WHAT TO WORK ON — Please copy out the entries below exactly, beginning with the line that contains "n).halted = s.halted := rfl" and ending with the line that contains "n).opAddr = s.opAddr := rfl", and include nothing outside that span.

[Collected data]
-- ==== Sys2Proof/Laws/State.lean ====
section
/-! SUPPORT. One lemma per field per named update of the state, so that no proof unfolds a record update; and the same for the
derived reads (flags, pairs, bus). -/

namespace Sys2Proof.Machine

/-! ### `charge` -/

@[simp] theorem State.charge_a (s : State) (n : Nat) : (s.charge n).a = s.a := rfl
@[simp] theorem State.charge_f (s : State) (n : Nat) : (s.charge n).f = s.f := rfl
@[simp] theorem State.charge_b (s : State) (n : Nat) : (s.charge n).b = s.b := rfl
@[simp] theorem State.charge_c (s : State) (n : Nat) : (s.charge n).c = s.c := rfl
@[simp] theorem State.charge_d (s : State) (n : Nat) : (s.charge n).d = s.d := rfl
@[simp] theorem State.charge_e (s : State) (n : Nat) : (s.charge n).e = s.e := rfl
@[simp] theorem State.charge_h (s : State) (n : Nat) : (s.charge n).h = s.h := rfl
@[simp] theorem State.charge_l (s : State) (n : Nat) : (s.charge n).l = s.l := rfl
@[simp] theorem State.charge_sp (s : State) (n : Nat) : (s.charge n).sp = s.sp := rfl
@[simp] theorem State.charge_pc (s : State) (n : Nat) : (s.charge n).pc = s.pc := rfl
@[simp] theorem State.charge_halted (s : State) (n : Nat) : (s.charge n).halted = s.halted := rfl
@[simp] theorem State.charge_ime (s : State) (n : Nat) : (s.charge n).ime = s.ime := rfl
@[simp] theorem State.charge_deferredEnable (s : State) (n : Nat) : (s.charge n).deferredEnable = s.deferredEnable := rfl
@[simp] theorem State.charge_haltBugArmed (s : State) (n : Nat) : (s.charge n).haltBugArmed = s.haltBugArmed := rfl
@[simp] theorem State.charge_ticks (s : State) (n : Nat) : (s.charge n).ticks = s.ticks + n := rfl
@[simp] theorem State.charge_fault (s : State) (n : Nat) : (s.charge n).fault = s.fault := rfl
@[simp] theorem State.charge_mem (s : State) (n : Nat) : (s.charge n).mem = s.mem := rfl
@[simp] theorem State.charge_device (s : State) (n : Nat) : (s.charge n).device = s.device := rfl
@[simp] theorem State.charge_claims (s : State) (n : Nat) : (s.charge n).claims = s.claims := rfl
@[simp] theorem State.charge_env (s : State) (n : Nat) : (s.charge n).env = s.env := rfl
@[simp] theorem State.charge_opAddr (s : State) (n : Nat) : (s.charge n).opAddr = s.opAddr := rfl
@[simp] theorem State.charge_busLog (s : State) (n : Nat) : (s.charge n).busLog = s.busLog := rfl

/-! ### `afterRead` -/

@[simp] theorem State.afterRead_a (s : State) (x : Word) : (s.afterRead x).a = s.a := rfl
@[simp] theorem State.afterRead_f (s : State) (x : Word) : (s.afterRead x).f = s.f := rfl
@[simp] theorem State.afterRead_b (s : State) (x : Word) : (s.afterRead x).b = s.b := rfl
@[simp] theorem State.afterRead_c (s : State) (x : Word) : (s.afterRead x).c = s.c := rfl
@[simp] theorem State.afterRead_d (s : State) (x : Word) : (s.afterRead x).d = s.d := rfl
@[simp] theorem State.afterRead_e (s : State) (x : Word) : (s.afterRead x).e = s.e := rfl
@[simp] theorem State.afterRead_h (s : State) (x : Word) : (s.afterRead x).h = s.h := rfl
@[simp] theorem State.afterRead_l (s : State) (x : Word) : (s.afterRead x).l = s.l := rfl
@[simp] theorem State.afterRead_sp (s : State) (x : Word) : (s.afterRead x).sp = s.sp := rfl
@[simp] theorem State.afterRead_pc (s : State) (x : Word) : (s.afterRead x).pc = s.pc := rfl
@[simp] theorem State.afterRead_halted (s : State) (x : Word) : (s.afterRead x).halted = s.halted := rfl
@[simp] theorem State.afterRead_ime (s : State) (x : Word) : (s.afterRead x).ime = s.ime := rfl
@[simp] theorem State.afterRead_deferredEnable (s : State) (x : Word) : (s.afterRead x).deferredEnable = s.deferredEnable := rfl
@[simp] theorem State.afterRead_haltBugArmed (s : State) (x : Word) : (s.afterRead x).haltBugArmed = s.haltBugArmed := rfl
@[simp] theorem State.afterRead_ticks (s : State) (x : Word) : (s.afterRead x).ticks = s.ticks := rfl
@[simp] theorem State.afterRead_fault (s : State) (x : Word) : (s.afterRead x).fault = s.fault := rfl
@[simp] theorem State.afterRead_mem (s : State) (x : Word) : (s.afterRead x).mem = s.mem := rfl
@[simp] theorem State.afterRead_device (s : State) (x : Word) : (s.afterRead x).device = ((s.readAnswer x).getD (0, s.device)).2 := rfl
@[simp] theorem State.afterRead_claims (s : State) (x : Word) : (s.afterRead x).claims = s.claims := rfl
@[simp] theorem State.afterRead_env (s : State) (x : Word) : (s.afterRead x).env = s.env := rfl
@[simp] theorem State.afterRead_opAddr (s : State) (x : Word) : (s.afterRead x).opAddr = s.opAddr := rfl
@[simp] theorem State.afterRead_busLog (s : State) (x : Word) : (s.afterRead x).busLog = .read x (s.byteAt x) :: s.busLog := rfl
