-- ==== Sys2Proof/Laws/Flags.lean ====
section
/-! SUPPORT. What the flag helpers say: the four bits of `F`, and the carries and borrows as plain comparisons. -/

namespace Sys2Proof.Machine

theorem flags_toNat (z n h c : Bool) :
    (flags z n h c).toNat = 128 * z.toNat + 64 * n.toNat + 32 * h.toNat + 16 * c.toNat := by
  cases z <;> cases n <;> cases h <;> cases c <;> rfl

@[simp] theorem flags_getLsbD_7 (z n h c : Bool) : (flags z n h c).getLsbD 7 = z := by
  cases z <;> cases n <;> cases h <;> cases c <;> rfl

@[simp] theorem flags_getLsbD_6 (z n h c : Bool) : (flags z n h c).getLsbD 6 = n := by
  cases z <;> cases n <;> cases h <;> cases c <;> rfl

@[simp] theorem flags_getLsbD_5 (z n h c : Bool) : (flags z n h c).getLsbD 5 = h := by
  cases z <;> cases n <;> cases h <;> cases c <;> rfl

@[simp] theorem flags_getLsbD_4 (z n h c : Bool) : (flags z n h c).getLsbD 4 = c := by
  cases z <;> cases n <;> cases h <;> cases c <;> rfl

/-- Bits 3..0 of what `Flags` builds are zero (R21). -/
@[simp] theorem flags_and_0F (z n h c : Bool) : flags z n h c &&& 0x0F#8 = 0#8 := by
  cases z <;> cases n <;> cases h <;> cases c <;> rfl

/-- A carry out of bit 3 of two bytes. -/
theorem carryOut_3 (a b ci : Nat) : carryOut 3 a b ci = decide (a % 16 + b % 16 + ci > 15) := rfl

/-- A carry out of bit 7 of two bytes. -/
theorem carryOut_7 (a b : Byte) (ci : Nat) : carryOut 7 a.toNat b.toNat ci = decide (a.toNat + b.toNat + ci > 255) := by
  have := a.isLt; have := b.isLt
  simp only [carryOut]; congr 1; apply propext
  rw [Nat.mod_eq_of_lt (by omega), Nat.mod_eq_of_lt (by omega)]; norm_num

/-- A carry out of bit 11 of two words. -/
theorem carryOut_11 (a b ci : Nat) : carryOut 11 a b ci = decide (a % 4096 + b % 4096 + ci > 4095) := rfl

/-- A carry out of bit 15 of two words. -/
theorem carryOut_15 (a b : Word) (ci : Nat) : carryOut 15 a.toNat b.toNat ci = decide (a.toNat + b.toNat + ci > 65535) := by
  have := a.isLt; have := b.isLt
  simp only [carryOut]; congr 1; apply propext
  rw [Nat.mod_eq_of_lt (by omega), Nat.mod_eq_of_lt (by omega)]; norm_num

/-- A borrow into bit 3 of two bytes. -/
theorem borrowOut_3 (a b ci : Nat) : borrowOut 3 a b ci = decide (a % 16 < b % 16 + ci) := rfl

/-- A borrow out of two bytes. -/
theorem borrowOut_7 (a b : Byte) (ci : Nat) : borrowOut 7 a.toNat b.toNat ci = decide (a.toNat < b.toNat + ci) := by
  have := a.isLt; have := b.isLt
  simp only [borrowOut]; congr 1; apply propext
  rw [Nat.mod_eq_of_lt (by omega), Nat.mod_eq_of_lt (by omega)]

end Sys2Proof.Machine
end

TASK SOLUTION —
@[simp] theorem State.charge_halted (s : State) (n : Nat) : (s.charge n).halted = s.halted := rfl
@[simp] theorem State.charge_ime (s : State) (n : Nat) : (s.charge n).ime = s.ime := rfl
@[simp] theorem State.charge_deferredEnable (s : State) (n : Nat) : (s.charge n).deferredEnable = s.deferredEnable := rfl
@[simp] theorem State.charge_haltBugArmed (s : State) (n : Nat) : (s.charge n).haltBugArmed = s.haltBugArmed := rfl
@[simp] theorem State.charge_ticks (s : State) (n : Nat) : (s.charge n).ticks = s.ticks + n := rfl
@[simp] theorem State.charge_fault (s : State) (n : Nat) : (s.charge n).fault = s.fault := rfl
@[simp] theorem State.charge_mem (s : State) (n : Nat) : (s.charge n).mem = s.mem := rfl
@[simp] theorem State.charge_device (s : State) (n : Nat) : (s.charge n).device = s.device := rfl
@[simp] theorem State.charge_claims (s : State) (n : Nat) : (s.charge n).claims = s.claims := rfl
@[simp] theorem State.charge_env (s : State) (n : Nat) : (s.charge n).env = s.env := rfl
@[simp] theorem State.charge_opAddr (s : State) (n : Nat) : (s.charge n).opAddr = s.opAddr := rfl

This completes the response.